Line 127: It would be helpful to have more details on the surface tension measurements. Were these all done on board the ship, with fresh seawater, directly after sampling? How did the ship movement contribute to any uncertainties in these measurements? What volume of sample was collected for the temperature gradient experiments? Were these mixed to ensure a constant temperature throughout the sample?
Line 132: How were the samples in the 10L carboys stored to prevent changes in the chemistry and biology? Please add more details on the aliquots and their storage prior to analyses. Were these analyzed on board the ship or later in the laboratory?
Line 166: The paragraph prior to this line could be moved into the Methods section. This is mainly describing the water masses that were sampled and their dates. Starting at Line 166, there are some results from the measurements.
Line 176: Add more explanation on how all of the particles greater than 100 nm can be considered CCN at 0.2% supersaturation.
Figure 1 should be improved. The y-axes labels all appear to be stretched. The panels should be merged together into one figure, with one common x-axis. The shading and labels are nice to have. It would be helpful if this figure also had sea surface temperature and salinity. Maybe b and c could be combined, and SST could be added to a on the right axis. In d, why are there more surface tension markers than flux markers? Because the flux was calculated from the size distributions which were measured continuously, it seems like those could be at higher resolution or the same resolution as the surface tension. Error bars should also be added to these markers, especially the flux and the surface tension, to see any overlap in variability. (Also, change “STT” to “SST” in caption.)
In Figure 2 it is not clear what are measurements from this study and those from previous studies. The text states that there are four other datasets, but I do not see markers for the Sea2Cloud data. “SO” needs to be defined as well. If that is the Sea2Cloud data, then I am not sure what the fifth dataset is that is referenced in the text. Overall, the caption could be a little more descriptive.
Line 190: I think this equation and all of the description of the FCCN calculations should be moved up into the methods. It would be helpful to have just an FCCN equation as well.
Line 202: This should be Figure 3.
Figures 3, 4, and 5 could be combined into a multi-panel figure, since they all have the same x-axis. Figures 3 and 5 should be combined, since they both contain sea spray flux as a function of temperature. It would be easier to compare the figures if they were together.
Line 266: Interesting result that there is a shift in the shape of the size distribution.
Figure 6 needs a legend to describe the different colors. Additionally, some of the marker colors do not match the line colors (i.e., black dashed line with orange x’s). It would be useful to have the same color scheme as Figure 7, to be consistent.

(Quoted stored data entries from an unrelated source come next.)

-- ==== Sys2Proof/Machine/RegMap.lean ====
section
/-! DEFINITION. The register map: the byte address of every register of spec/21_register_index.md, and the
place of every field the register tables of spec/02 to spec/18 give it. A register array takes its index (or
its two indexes) as arguments. The names are the manual's own. -/

namespace Sys2Proof.Machine

/-- A field of a register: the register's byte address, the field's lowest bit and its width. -/
structure Field where
  addr  : Nat
  lo    : Nat
  width : Nat
  deriving DecidableEq, Repr

namespace R

/-! ### Colophon and global (R193, R261, R487; spec/21_register_index.md R525 to R528) -/

def COL_Wk (i : Nat) : Nat := 0x0000 + 0x4 * i
def RST_CAUSE : Nat := 0x0100
def RST_CNT : Nat := 0x0104
def RST_WDN : Nat := 0x0108
def RST_STATUS : Nat := 0x010C
def SEQ_RAILk (i : Nat) : Nat := 0x0200 + 0x4 * i
def SEQ_CTRL : Nat := 0x0240
def SEQ_STATUS : Nat := 0x0244
def SEQ_FAIL : Nat := 0x0248
def SEQ_FAIL_LO : Nat := 0x024C
def SEQ_FAIL_HI : Nat := 0x0250
def TALLY_OUTk (i : Nat) : Nat := 0x0260 + 0x4 * i
/-! ### Clocks and angle -/

def CLK_CFG : Nat := 0x0400
def CLK_CTRL : Nat := 0x0404
def CLK_STATUS : Nat := 0x0408
def CLK_FB_MEAS : Nat := 0x040C
def CLK_LOL_CNT : Nat := 0x0410
def ANG_CFG : Nat := 0x0420
def ANG_CTRL : Nat := 0x0424
def ANG_STATUS : Nat := 0x0428
def ANG_STAMP_HI : Nat := 0x042C
def ANG_STAMP_LO : Nat := 0x0430
def ANG_INC : Nat := 0x0434
def ANG_PERIOD : Nat := 0x0438
def ANG_PHASE : Nat := 0x043C
def ANG_HOLD_MAX : Nat := 0x0440
def ANG_STRAY_CNT : Nat := 0x0444
def ANG_FREE_INC : Nat := 0x0448
def ANG_HOPk_PERIOD (i : Nat) : Nat := 0x0480 + 0x8 * i
def ANG_HOPk_CTRL (i : Nat) : Nat := 0x0484 + 0x8 * i
/-! ### Fault collector (R288) -/

def FLT_SRCs_CFG (i : Nat) : Nat := 0x0800 + 0x4 * i
def FLT_SRCs_STAT (i : Nat) : Nat := 0x0980 + 0x4 * i
def FLT_STICKY0 : Nat := 0x0B00
def FLT_STICKY1 : Nat := 0x0B04
def FLT_STICKY2 : Nat := 0x0B08
def FLT_FATAL_CFG : Nat := 0x0B0C
def FLT_STATUS : Nat := 0x0B10
def FLT_CLEAR : Nat := 0x0B14
def FLT_INJ : Nat := 0x0B18
def FLT_CNT_x (i : Nat) : Nat := 0x0B20 + 0x4 * i
def FLT_QSTAT : Nat := 0x0B40
def FLT_SHl_MASK0 (i : Nat) : Nat := 0x0B80 + 0x10 * i
def FLT_SHl_MASK1 (i : Nat) : Nat := 0x0B84 + 0x10 * i
def FLT_SHl_MASK2 (i : Nat) : Nat := 0x0B88 + 0x10 * i
def FLT_SHl_CFG (i : Nat) : Nat := 0x0B8C + 0x10 * i
/-! ### Event controller (R289) -/

def EVT_Gg_STATUS (i : Nat) : Nat := 0x0C00 + 0x20 * i
def EVT_Gg_EN (i : Nat) : Nat := 0x0C04 + 0x20 * i
def EVT_Gg_ROUTE_IRQ (i : Nat) : Nat := 0x0C08 + 0x20 * i
def EVT_Gg_ROUTE_HOST (i : Nat) : Nat := 0x0C0C + 0x20 * i
def EVT_Gg_ROUTE_RING (i : Nat) : Nat := 0x0C10 + 0x20 * i
def EVT_SUMMARY : Nat := 0x0D00
/-! ### Tally (R260) -/

def Tn_CFG (i : Nat) : Nat := 0x1000 + 0x20 * i
def Tn_COUNT (i : Nat) : Nat := 0x1004 + 0x20 * i
def Tn_CMP (i : Nat) : Nat := 0x1008 + 0x20 * i
def Tn_INTV (i : Nat) : Nat := 0x100C + 0x20 * i
def Tn_CAP (i : Nat) : Nat := 0x1010 + 0x20 * i
def Tn_STATUS (i : Nat) : Nat := 0x1014 + 0x20 * i
def Tn_MATCHED (i : Nat) : Nat := 0x1018 + 0x20 * i
/-! ### Folio (R353) -/

def FOLIO_CFG : Nat := 0x1400
def FOLIO_CTRL : Nat := 0x1404
def FOLIO_STATUS : Nat := 0x1408
def FOLIO_AT_HI : Nat := 0x140C
def FOLIO_AT_LO : Nat := 0x1410
def FOLIO_AT_ID : Nat := 0x1414
def FOLIO_IDX : Nat := 0x1418
def FOLIO_DATA : Nat := 0x141C
def FOLIO_EVT : Nat := 0x1420
/-! ### Pool converters -/

def PCn_CFG (i : Nat) : Nat := 0x1800 + 0x40 * i
def PCn_STATUS (i : Nat) : Nat := 0x1804 + 0x40 * i
def PCn_CNT (i : Nat) : Nat := 0x1808 + 0x40 * i
def PCn_FACx_OFFSET (i j : Nat) : Nat := 0x180C + 0x40 * i + 0x8 * j
def PCn_FACx_GAIN (i j : Nat) : Nat := 0x1810 + 0x40 * i + 0x8 * j
def POOL_HU_CFG : Nat := 0x1A80
def POOL_HU_RES : Nat := 0x1A84
def POOL_CAL_IDX : Nat := 0x1A88
def POOL_CAL_OFFSET : Nat := 0x1A8C
def POOL_CAL_GAIN : Nat := 0x1A90
def POOL_CAL_TARGET : Nat := 0x1A94
def POOL_CAL_STATUS : Nat := 0x1A98
/-! ### Benches -/

def BENCH_LAYOUT : Nat := 0x1C00
def BENCH_MAP : Nat := 0x1C04
def BENCHb_CFG (i : Nat) : Nat := 0x1C20 + 0x20 * i
def BENCHb_CTRL (i : Nat) : Nat := 0x1C24 + 0x20 * i
def BENCHb_STATUS (i : Nat) : Nat := 0x1C28 + 0x20 * i
def BENCHb_TRIG (i : Nat) : Nat := 0x1C2C + 0x20 * i
def BENCHb_ITRIG (i : Nat) : Nat := 0x1C30 + 0x20 * i
def BENCHb_RTAG (i : Nat) : Nat := 0x1C34 + 0x20 * i
def BENCHb_RSTAMP_HI (i : Nat) : Nat := 0x1C38 + 0x20 * i
def BENCHb_RSTAMP_LO (i : Nat) : Nat := 0x1C3C + 0x20 * i
def BENCH_REGk_CFG (i : Nat) : Nat := 0x1D20 + 0x4 * i
def BENCH_REGk_RES (i : Nat) : Nat := 0x1DE0 + 0x4 * i
def BENCHb_INJj_CFG (i j : Nat) : Nat := 0x1EA0 + 0x10 * i + 0x4 * j
def BENCHb_INJj_RES (i j : Nat) : Nat := 0x1F20 + 0x10 * i + 0x4 * j
/-! ### Assay (R161) -/

def ASSAY_CFG : Nat := 0x2000
def ASSAY_CONV_TOL : Nat := 0x2004
def ASSAY_RAIL_TOL : Nat := 0x2008
def ASSAY_REF_TOL : Nat := 0x200C
def ASSAY_STATUS : Nat := 0x2010
def ASSAY_VERDICT : Nat := 0x2014
def ASSAY_CONV_MISS : Nat := 0x2018
def ASSAY_REF_DIFF : Nat := 0x201C
def ASSAY_REF_RATIO : Nat := 0x2020
def ASSAY_SF_IDX : Nat := 0x2024
def ASSAY_SF_GAIN : Nat := 0x2028
def ASSAY_SF_OFFSET : Nat := 0x202C
def ASSAY_CNT : Nat := 0x2030
/-! ### Quires -/

def QUIREq_CFG (i : Nat) : Nat := 0x2400 + 0x40 * i
def QUIREq_CTRL (i : Nat) : Nat := 0x2404 + 0x40 * i
def QUIREq_STATUS (i : Nat) : Nat := 0x2408 + 0x40 * i
def QUIREq_MEMBERS_LO (i : Nat) : Nat := 0x240C + 0x40 * i
def QUIREq_MEMBERS_HI (i : Nat) : Nat := 0x2410 + 0x40 * i
def QUIREq_STEP_IDX (i : Nat) : Nat := 0x2414 + 0x40 * i
def QUIREq_STEP0 (i : Nat) : Nat := 0x2418 + 0x40 * i
def QUIREq_STEP1 (i : Nat) : Nat := 0x241C + 0x40 * i
def QUIREq_STEP2 (i : Nat) : Nat := 0x2420 + 0x40 * i
def QUIREq_STEP3 (i : Nat) : Nat := 0x2424 + 0x40 * i
def QUIREq_STEP4 (i : Nat) : Nat := 0x2428 + 0x40 * i
def QUIREq_STEP5 (i : Nat) : Nat := 0x242C + 0x40 * i
def QUIREq_DONE (i : Nat) : Nat := 0x2430 + 0x40 * i
def QUIREq_WAITING (i : Nat) : Nat := 0x2434 + 0x40 * i
def QUIREq_EVT (i : Nat) : Nat := 0x2438 + 0x40 * i
def QUIREq_CNT (i : Nat) : Nat := 0x243C + 0x40 * i
/-! ### Margin and Sounding -/

def MARGn_LEVEL (i : Nat) : Nat := 0x2800 + 0x10 * i
def MARGn_EXPECT (i : Nat) : Nat := 0x2804 + 0x10 * i
def MARGn_CFG (i : Nat) : Nat := 0x2808 + 0x10 * i
def MARGn_STATUS (i : Nat) : Nat := 0x280C + 0x10 * i
def MARG_CTRL : Nat := 0x2C00
def MARG_CAP_IDX : Nat := 0x2C04
def MARG_CAP : Nat := 0x2C08
def MARG_EVT : Nat := 0x2C0C
def SND_CFG : Nat := 0x2C10
def SND_FREQ : Nat := 0x2C14
def SND_AMP : Nat := 0x2C18
def SND_RAILS_LO : Nat := 0x2C1C
def SND_RAILS_HI : Nat := 0x2C20
def SND_QUIET_OPEN : Nat := 0x2C24
def SND_QUIET_CLOSE : Nat := 0x2C28
def SND_AT_HI : Nat := 0x2C2C
def SND_AT_LO : Nat := 0x2C30
def SND_TAG : Nat := 0x2C34
def SND_CTRL : Nat := 0x2C38
def SND_STATUS : Nat := 0x2C3C
def SND_RES_IDX : Nat := 0x2C40
def SND_RES_FREQ : Nat := 0x2C44
def SND_RES_MAG : Nat := 0x2C48
def SND_RES_PHASE : Nat := 0x2C4C
def SND_SUM_H0 : Nat := 0x2C50
def SND_SUM_XOVER : Nat := 0x2C54
def SND_SUM_PM : Nat := 0x2C58
def SND_SUM_FLAGS : Nat := 0x2C5C
def SND_ARC_CNT : Nat := 0x2C60
def SND_EVT : Nat := 0x2C64
/-! ### Regulator ports (R241) -/

def PMp_CFG (i : Nat) : Nat := 0x3000 + 0x40 * i
def PMp_STATUS (i : Nat) : Nat := 0x3004 + 0x40 * i
def PMp_EVT (i : Nat) : Nat := 0x3008 + 0x40 * i
def PMp_CNT (i : Nat) : Nat := 0x300C + 0x40 * i
def PMp_ALERT (i : Nat) : Nat := 0x3010 + 0x40 * i
def PM_XFER_CTRL : Nat := 0x3100
def PM_XFER_DATA : Nat := 0x3104
def PM_XFER_STATUS : Nat := 0x3108
def PMPk_CFG (i : Nat) : Nat := 0x3800 + 0x10 * i
def PMPk_MASK (i : Nat) : Nat := 0x3804 + 0x10 * i
def PMPk_STATUS (i : Nat) : Nat := 0x3808 + 0x10 * i
def PMPk_READ (i : Nat) : Nat := 0x380C + 0x10 * i
/-! ### Rail channels (R111) -/
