-- ==== Sys2Proof/Machine/State.lean ====
section
/-! DEFINITION. The state of the device as plain data. Every register of spec/21_register_index.md lives in
`State.regs`, and nowhere else; what the manual gives the device beyond its registers (queues, phases of
work, measurements kept between events, frames waiting) lives in the parts below, one per chapter. -/

namespace Sys2Proof.Machine

/-! ### Registers -/

/-- Registers by byte address: addresses strictly rising, no entry of value 0. An unlisted register holds 0. -/
abbrev RegStore := List (Nat × Word)

/-! ### Angle and clocks (spec/02_angle_and_clocks.md) -/

/-- An acquisition in progress under R29: whether its first edge has been taken, and the measurement
it works on, in ANG clocks. -/
structure Acq where
  edgeSeen : Bool
  meas     : Option Nat
  deriving DecidableEq, Repr

/-- The angle PLL beside its registers. -/
structure AngleState where
  /-- R21: the 48-bit stamp. -/
  stamp     : Stamp
  /-- R21: the 22-bit fractional accumulator. -/
  frac      : BitVec 22
  /-- The stamp before the last ANG edge (R38). -/
  prev      : Stamp
  /-- R531: the tracked increment, 10.22, without slew. -/
  base      : Nat
  /-- R35: the phase error still to be slewed out, in units of 2^-22 angle unit; positive when the stamp leads. -/
  phaseErr  : Int
  /-- R26: ANG clocks from the last accepted edge to the last taken edge; none before any. -/
  sinceAcc  : Option Nat
  /-- R26: spacing of the last stray, while strays follow one another. -/
  lastStray : Option Nat
  /-- R29: the acquisition in progress. -/
  acq       : Option Acq
  /-- The `ANG_CFG` value in effect; a write takes effect at the next accepted edge. -/
  cfgEff    : Word
  /-- R25: the level taken on the active input, none before any; ANG clocks from its last active edge to its last change. -/
  pin       : Option Bool
  gap       : Nat
  /-- The same of ANGREF_ALT while another input is active. -/
  altPin    : Option Bool
  altGap    : Nat
  /-- R28: consecutive cycles on which ANGREF_ALT delivered a gated edge, up to 8; tracked periods accepted on the active
  input since its last one, and the stamp at that edge. -/
  altGood   : Nat
  altIdle   : Nat
  altAt     : Stamp
  /-- R243: the last active edge of the active input has been accepted. -/
  took      : Bool
  /-- R421: angle units by which the stamp has run on since the edge being taken; 0 but for a mark of the ring. -/
  edgeBack  : Nat
  /-- R46: the fallback measurement that scales the increment; 0 for none. -/
  fbFreq    : Nat
  /-- R48: the sequence of R44 runs. Power-up, which starts on fallback, is none until the engine starts. -/
  relocking : Bool
  deriving DecidableEq, Repr

/-! ### Faults (spec/11_fault_collection.md) -/

/-- A fault message of R262. `cls` is 0 Corrected, 1 Contained, 2 Fatal, 3 Consequential. -/
structure FaultMsg where
  source : Nat
  kind   : Nat
  cls    : Nat
  detail : Nat
  inj    : Bool
  deriving DecidableEq, Repr

/-- A standing fault condition (COND of R262): the instance within its source, and the message the detector
sends again when a host clear finds the condition standing (R271). -/
structure Cond where
  inst : Nat
  msg  : FaultMsg
  deriving DecidableEq, Repr

/-- The actions of R274. -/
inductive FltAction where
  | none
  /-- 0x1, the reaction of R174 on a rail. -/
  | rail (n : Nat)
  /-- 0x2, shut the Quire holding the rail. -/
  | shutQuire (n : Nat)
  /-- 0x3. -/
  | shutAll
  /-- 0x4. -/
  | hallmark
  /-- 0x5; `fatal` for the fused action of a Fatal reaction. -/
  | warden (n : Nat) (fatal : Bool)
  /-- 0x6. -/
  | bench (b : Nat)
  deriving DecidableEq, Repr

/-- A reaction in the queue of R276. `stage` is 0 before D1, 1 after D1, 2 after D2. -/
structure Reaction where
  msg    : FaultMsg
  action : FltAction
  stage  : Nat
  deriving DecidableEq, Repr
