-- ==== Sys2Proof/Machine/Pool.lean ====
section
/-! DEFINITION. Pool converters, Benches and the pool calibration (spec/05_converter_benches.md). -/

namespace Sys2Proof.Machine

def State.modPool (s : State) (f : PoolState → PoolState) : State := { s with pool := f s.pool }
def State.pc (s : State) (n : Nat) : PoolConv := vget s.pool.conv n
def State.modPc (s : State) (n : Nat) (f : PoolConv → PoolConv) : State :=
  s.modPool fun p => { p with conv := vmod p.conv n f }
def State.bn (s : State) (b : Nat) : BenchState := vget s.pool.bench b
def State.modBn (s : State) (b : Nat) (f : BenchState → BenchState) : State :=
  s.modPool fun p => { p with bench := vmod p.bench b f }

def State.modAssay (s : State) (f : AssayState → AssayState) : State := { s with assay := f s.assay }

/-! ### Layout and map (R112, R124) -/

def sizeOf' (code : Nat) : Nat := match code with | 0 => 0 | 1 => 1 | 2 => 2 | _ => 4

/-- R124: the layout register value obeys the rules. -/
def layoutOk (v : Nat) : Bool :=
  let size (k : Nat) := sizeOf' ((F.BENCH_LAYOUT_SIZE k).extract v)
  if F.BENCH_LAYOUT_ALL8.extract v = 1 then (below 8).all fun k => size k == 0
  else
    ((below 8).all fun k => size k == 0 || k % size k == 0) &&
      (below 8).all fun p => ((below 8).filter fun k => decide (k ≤ p) && decide (p < k + size k)).length == 1

def allEight (s : State) : Bool := s.flag F.BENCH_LAYOUT_ALL8

/-- The positions of a Bench, rising. -/
def benchPositions (s : State) (b : Nat) : List Nat :=
  if allEight s then (if b = 0 then below 8 else [])
  else (below 8).filter fun p => decide (b ≤ p) && decide (p < b + sizeOf' (s.get (F.BENCH_LAYOUT_SIZE b)))

/-- The converter at a position; none when it is lost. -/
def posConv (s : State) (p : Nat) : Option Nat :=
  let c := s.get (F.BENCH_MAP_POS p)
  if c < 10 then some c else none

/-- The converters that serve a Bench, in position order. -/
def benchConvs (s : State) (b : Nat) : List Nat := (benchPositions s b).filterMap (posConv s)

/-- The position a converter holds. -/
def convPos (s : State) (n : Nat) : Option Nat := (below 8).find? fun p => s.get (F.BENCH_MAP_POS p) == n

/-- The Bench a position belongs to. -/
def posBench (s : State) (p : Nat) : Option Nat := (below 8).find? fun b => (benchPositions s b).contains p

/-- R126, R139: the Bench interleaves eight converters. -/
def interleaved (s : State) (b : Nat) : Bool := allEight s && b == 0 && (benchConvs s 0).length == 8

def benchState (s : State) (b : Nat) : Nat := s.get (F.BENCHb_STATUS_STATE b)
def benchStopped (s : State) (b : Nat) : Bool := benchState s b == 0

/-- `ASSAY_CONV_MISS` shows the miss counts by position (R149). -/
def syncConvMiss (s : State) : State :=
  s.forEach (below 8) fun s p =>
    s.put (F.ASSAY_CONV_MISS_POS p) (match posConv s p with | some n => min 15 (s.pc n).miss | none => 0)

/-- The registers that show map and layout. R141: a Bench that holds a converter again is not empty. -/
def syncPoolMap (s : State) : State :=
  let s := s.forEach (below 8) fun s b =>
    let s := s.put (F.BENCHb_STATUS_NCONV b) (benchConvs s b).length
    if (benchConvs s b).isEmpty then s else s.endCond 14 b
  (syncConvMiss s).forEach (below 10) fun s n =>
    match convPos s n with
    | some p => (s.put (F.PCn_STATUS_POS n) p).put (F.PCn_STATUS_BENCH n) ((posBench s p).getD 15)
    | none => (s.put (F.PCn_STATUS_POS n) 15).put (F.PCn_STATUS_BENCH n) 15

/-! ### Work on a converter (R113, R114, R118) -/

/-- A converter is taken by work. -/
def convBusy (s : State) (n : Nat) : Bool :=
  (s.pc n).work.isSome || (s.pool.pipe.isSome && (convPos s n).isSome)

/-- R118: the marks of a start. -/
def firMarks (fir : Bool) : Nat := if fir then 5 else 4

/-- The factors of every converter at a gain stage, offset and gain (R123). -/
def poolFacs (s : State) (gain : Nat) : List (Int × Nat) :=
  (below 10).map fun n => (s.getS (F.PCn_FACx_OFFSET_OFFSET n gain), s.get (F.PCn_FACx_GAIN_GAIN n gain))

/-- R123: OFFSET and GAIN of an input and gain: the pool pair for an AUX input, factory coefficients else. -/
def poolCoeff (s : State) (input gain : Nat) : Int × Nat :=
  if input < 32 then (s.getS (F.pairOffset gain input), s.get (F.pairGain gain input))
  else let (o, g) := Config.factoryCoeff input gain; (o.toInt, g.toNat)
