-- ==== Sys2Proof/Machine/Quire.lean ====
section
/-! DEFINITION. The Quire sequencer: up- and down-sequences, retries, shuts, the Hallmark down-order
(spec/07_quires.md). -/

namespace Sys2Proof.Machine

def State.modSeq (s : State) (f : SeqState → SeqState) : State := { s with seq := f s.seq }
def State.qu (s : State) (q : Nat) : QuireState := vget s.seq.quire q
def State.modQ (s : State) (q : Nat) (f : QuireState → QuireState) : State :=
  s.modSeq fun t => { t with quire := vmod t.quire q f }
def State.rs (s : State) (n : Nat) : RailSeq := vget s.seq.rail n
def State.modRs (s : State) (n : Nat) (f : RailSeq → RailSeq) : State :=
  s.modSeq fun t => { t with rail := vmod t.rail n f }

/-! ### Members, steps and states (R162 to R164) -/

def qOff := 0
def qUpRun := 1
def qOn := 2
def qDownRun := 3
def qShutting := 4
def qHeld := 5
def qStopped := 6
def qHallmark := 7

def quires : List Nat := below 16
def qState (s : State) (q : Nat) : Nat := s.get (F.QUIREq_STATUS_STATE q)
def members (s : State) (q : Nat) : Nat := rails64 (s.reg (R.QUIREq_MEMBERS_LO q)) (s.reg (R.QUIREq_MEMBERS_HI q))

/-- The Quire a rail belongs to (R162). -/
def quireOf (s : State) (n : Nat) : Option Nat := quires.find? fun q => bitOf (members s q) n

/-- A word of a step: direction `down`, index `i`. -/
def stepWord (s : State) (q : Nat) (down : Bool) (i w : Nat) : Nat := s.reg (R.quireStep q (i + if down then 16 else 0) w)

/-- A field of a step, by the field of its window register. -/
def stepGet (s : State) (q : Nat) (down : Bool) (i w : Nat) (f : Field) : Nat := f.extract (stepWord s q down i w)

def stepValid (s : State) (q : Nat) (down : Bool) (i : Nat) : Bool :=
  decide (i < 16) && stepGet s q down i 2 (F.QUIREq_STEP2_VALID q) == 1
def stepRails (s : State) (q : Nat) (down : Bool) (i : Nat) : Nat :=
  rails64 (stepWord s q down i 0) (stepWord s q down i 1)
def stepFlag (s : State) (q : Nat) (down : Bool) (i : Nat) (f : Nat → Field) : Bool := stepGet s q down i 2 (f q) == 1

/-- The current step: direction and index. -/
def curDown (s : State) (q : Nat) : Bool := s.flag (F.QUIREq_STATUS_DIR q)
def curStep (s : State) (q : Nat) : Nat := s.get (F.QUIREq_STATUS_STEP q)
def curRails (s : State) (q : Nat) : Nat := stepRails s q (curDown s q) (curStep s q)
def curFlag (s : State) (q : Nat) (f : Nat → Field) : Bool := stepFlag s q (curDown s q) (curStep s q) f

/-- A rail of the Quire is in a retry cycle. -/
def cycleRuns (s : State) (q : Nat) : Bool := (railList (members s q)).any fun n => (s.rs n).cycle != .none

/-- R164: a step is in progress for R17. -/
def stepInProgress (s : State) (q : Nat) : Bool :=
  let st := qState s q
  st == qUpRun || st == qDownRun || st == qShutting || st == qHeld || st == qHallmark || (st == qOn && cycleRuns s q)
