-- ==== Sys2Proof/Machine/Nvm.lean ====
section
/-! DEFINITION. The Ledger, the device log, `STORE` and the NVM controller (spec/13_folio_ledger_nvm.md R334 to R349). -/

namespace Sys2Proof.Machine

def State.modNvm (s : State) (f : NvmState → NvmState) : State := { s with nvm := f s.nvm }

/-- NVM_EVT bit b is EV168 + b (R352). -/
def nvmEvent (s : State) (f : Field) (bit : Nat) : State := s.evtBit f (168 + bit)

/-- R262: a message as a 32-bit word. -/
def msgWord (m : FaultMsg) : Nat :=
  let v := m.source * 2 ^ 25 + m.kind * 2 ^ 20 + m.cls * 2 ^ 18 + m.detail % 2 ^ 16 * 4 + (if m.inj then 2 else 0)
  if ((below 32).filter (bitOf v)).length % 2 = 0 then v + 1 else v

/-! ### The controller (R338, R342) -/

/-- R342: the class of a job. -/
def jobClass : NvmJob → Nat
  | .record => 0 | .logMap _ | .logCnt _ => 1 | .store _ | .image _ | .patch => 3 | .erase _ => 4

/-- The job that is next: of the highest class, the oldest. -/
def firstOp (s : State) : Option NvmOp :=
  s.nvm.ops.foldl (fun m o => match m with
    | some b => if jobClass o.job < jobClass b.job then some o else some b
    | none => some o) none

/-- The job the controller works on: the one whose program unit is in progress, or the next. -/
def curOp (s : State) : Option NvmOp :=
  match s.nvm.unit with
  | some (some j) => (s.nvm.ops.find? fun o => o.job == j) <|> firstOp s
  | _ => firstOp s

/-- OP of `NVM_STATUS`, by the job. -/
def jobCode : NvmJob → Nat
  | .record => 1 | .logMap _ | .logCnt _ => 2 | .store _ => 4 | .image _ | .patch => 5 | .erase _ => 6

/-- OP of `NVM_STATUS`. -/
def opCode (s : State) : Nat :=
  match s.nvm.unit with
  | some none => 3
  | some (some j) => jobCode j
  | none =>
    match firstOp s with
    | some o => if 2 ≤ jobClass o.job && !s.marg.arcQueue.isEmpty then 3 else jobCode o.job
    | none => if s.marg.arcQueue.isEmpty then 0 else 3

/-- The program unit in progress has ended. -/
def endUnit (s : State) : State := s.modNvm fun v => { v with unit := none }

/-- The unit in progress is of the archive, or of a job, that is still there. -/
def unitLive (s : State) : Bool :=
  match s.nvm.unit with
  | some none => !s.marg.arcQueue.isEmpty
  | some (some j) => s.nvm.ops.any fun o => o.job == j
  | none => false

/-- R342: with no unit in progress the next operation begins one, unless it erases first. -/
def takeUnit (s : State) : State :=
  if unitLive s then s
  else
    let s := endUnit s
    if opCode s = 3 then s.modNvm fun v => { v with unit := some none }
    else match firstOp s with
      | some o => if o.erases = 0 && o.units != 0 then s.modNvm fun v => { v with unit := some (some o.job) } else s
      | none => s

/-- The controller takes what is next, and its registers show it. -/
def syncNvm (s : State) : State :=
  let s := takeUnit s
  let op := opCode s
  let s := (s.putB F.NVM_STATUS_BUSY (op != 0)).put F.NVM_STATUS_OP op
  let s := s.putB F.LDG_STATUS_WRITING (s.nvm.ops.any fun o => o.job == .record)
  (s.put F.LDG_STATUS_STAGED s.nvm.stage.length).put F.LDG_STATUS_HELD s.nvm.slots.length

/-- A job joins those that wait; what is in progress goes on (R342). -/
def addOp (s : State) (job : NvmJob) (erases units : Nat) : State :=
  syncNvm ((takeUnit s).modNvm fun v => { v with ops := v.ops ++ [⟨job, erases, units, false⟩] })

/-- The current job changes, or ends. -/
def setCur (s : State) (o : NvmOp) (new : Option NvmOp) : State :=
  s.modNvm fun v => { v with ops := match new with
    | some n => v.ops.map fun x => if x == o then n else x
    | none => v.ops.erase o }

/-! ### Sectors (R341, R343) -/

/-- The sector a job writes; of a copy or a log, its first. -/
def ledgerSector (slot : Nat) : Nat := 40 + slot / 8
def copySector (i : Nat) : Nat := match i with | 0 => 0 | 1 => 16 | 2 => 32 | _ => 36
/-- The first page of a copy (R341). -/
def copyPage (i : Nat) : Nat := 8 * copySector i

/-- Whether a copy lies in a retired sector. -/
def copyDead (s : State) (i : Nat) : Bool :=
  s.nvm.retired.any fun x => decide (copySector i ≤ x) && decide (x < copySector i + (if i < 2 then 16 else 2))

def copyOkField (i : Nat) : Field :=
  match i with | 0 => F.NVM_STATUS_CFG_A_OK | 1 => F.NVM_STATUS_CFG_B_OK | 2 => F.NVM_STATUS_CAL_A_OK | _ => F.NVM_STATUS_CAL_B_OK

Line 283: Can you add a little more description on the calculations going into Figure 7. It seems like it would be interesting to compare the Dp values shown in Table 1 for both temperature ranges.
Line 294: This explanation is not consistent. Why would there be higher concentrations of surfactant in colder waters that would further stabilize the bubble film? Surfactant concentration is not the only thing contributing to the surface tension and thus bubble lifetime.
Line 348: More explanation is needed to make this claim. It is not entirely clear that the results of this study support the idea that with a warmer ocean, there will be less sea spray flux. The temperatures measured here were colder than ambient. In order to make this statement, it would have been better to warm the water instead. There are a lot of factors that will change in a warming climate, so this needs to be clarified.